/-- The flit that is received on a downstream laneset, and whether both codewords converged: the one that its last pair of codewords made, or one given whole, for which two codewords go by (assumption 131). -/
def arrivedFlit (l : Laneset) (given : Option (List Byte × Bool)) : Laneset × Option (Bool × List Byte) :=
  match given with
  | some (bytes, converged) =>
    ({ l with descr := l.descr.map (prbsWindow · 4096), cwCount := if l.active then (l.cwCount + 2) % 4294967296 else l.cwCount }, some (converged, bytes))
  | none => ({ l with rx := none }, l.rx)

/-- The first intact flit that is neither CAPABILITY nor SYNC (assumption 145) marks ACTIVE for its laneset, whose codewords count from this flit on (R82, R85, R90). -/
def markActive (l : Laneset) (type : Nat) : Laneset :=
  if l.active || type = 3 || type = 0 then l else { l with active := true, cwCount := 2 }

/-- A flit type that admits no slot content (PARK, SYNC): a slot other than NULL is a protocol error (R112). -/
def onlyNull (h : Hw) (p : Nat) (bytes : List Byte) : Hw := if bytes.getD 8 0#8 = 0#8 then h else protocolError h p

/-- An intact flit is handled by its type (Table 4.3, R110). -/
def takeFlit (ls : Nat) (bytes : List Byte) (h : Hw) : Hw :=
  let p := portOf h ls
  let hdr := leNat (bytes.take 8)
  match hdr % 16 with
  | 0 => onlyNull h p bytes
  | 1 => takeData h p ls (field hdr 15 4) bytes
  | 2 => takeSlots 31 true p (flitSlots bytes) h
  | 3 => takeBlock ls (leNat ((bytes.drop 8).take 64)) h
  | 4 => takePark ls (onlyNull h p bytes)
  | _ => protocolError h p

/-- The held updates of an intact flit are applied, and lanes whose third drift event they show ask for a retrain (R53, R57). -/
def takeUpdates (ls began : Nat) (updates : List LaneUpdate) (h : Hw) : Hw :=
  let (h, drifted) := updates.foldl (applyUpdate ls began) (h, [])
  showAdapt (drifted.foldl (fun h pos => askRepair h ls pos true) h) ls

/-- A flit received on an in-service downstream laneset in ACTIVE; in EXCHANGE, of the link or of a withdrawal, capability flits alone are handled (R85, R93, R110). Whatever else becomes of an intact flit, its updates are applied (R53). A flit discarded because a codeword failed is counted in 0x2214 like one whose CRC failed (assumption 132). -/
def flitReceive (ls : Nat) (given : Option (List Byte × Bool)) (updates : List LaneUpdate) (began : Nat) (h : Hw) : Hw :=
  if !(awake h && ((linkActive h || linkState h == 3) && inService h ls || inPhase h ls .exchange)) then h
  else
    let (l, flit) := arrivedFlit (laneset h ls) given
    let h := setLaneset h ls l
    match flit with
    | none => h
    | some (converged, bytes) =>
      let type := (bytes.headD 0#8).toNat % 16
      if bytes.all (· == 0#8) then h
      else if !converged || crc64 (bytes.take 504) != leNat (bytes.drop 504) then
        if !linkActive h || !takesFlits h ls then h
        else askReplay (setLaneset (bump h 0x2214 ls) ls { l with failRun := l.failRun + 1 }) ls
      else
        let live := linkActive h && inService h ls
        let down := (port h (portOf h ls)).down
        let h := takeUpdates ls began updates (setLaneset h ls { markActive l type with replayWait := false })
        if !live then (if type = 3 then takeFlit ls bytes h else h)
        else if down then h
        else takeFlit ls bytes (applyAck h (portOf h ls) (field (leNat (bytes.take 8)) 27 16))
■ ■ ■ ■ ■
Out of the data above, give again only the lines starting at the one holding "(flitSlots bytes) h" and ending at the one holding "(R53, R57). -/", unchanged.

### Exercise result
  | 2 => takeSlots 31 true p (flitSlots bytes) h
  | 3 => takeBlock ls (leNat ((bytes.drop 8).take 64)) h
  | 4 => takePark ls (onlyNull h p bytes)
  | _ => protocolError h p

/-- The held updates of an intact flit are applied, and lanes whose third drift event they show ask for a retrain (R53, R57). -/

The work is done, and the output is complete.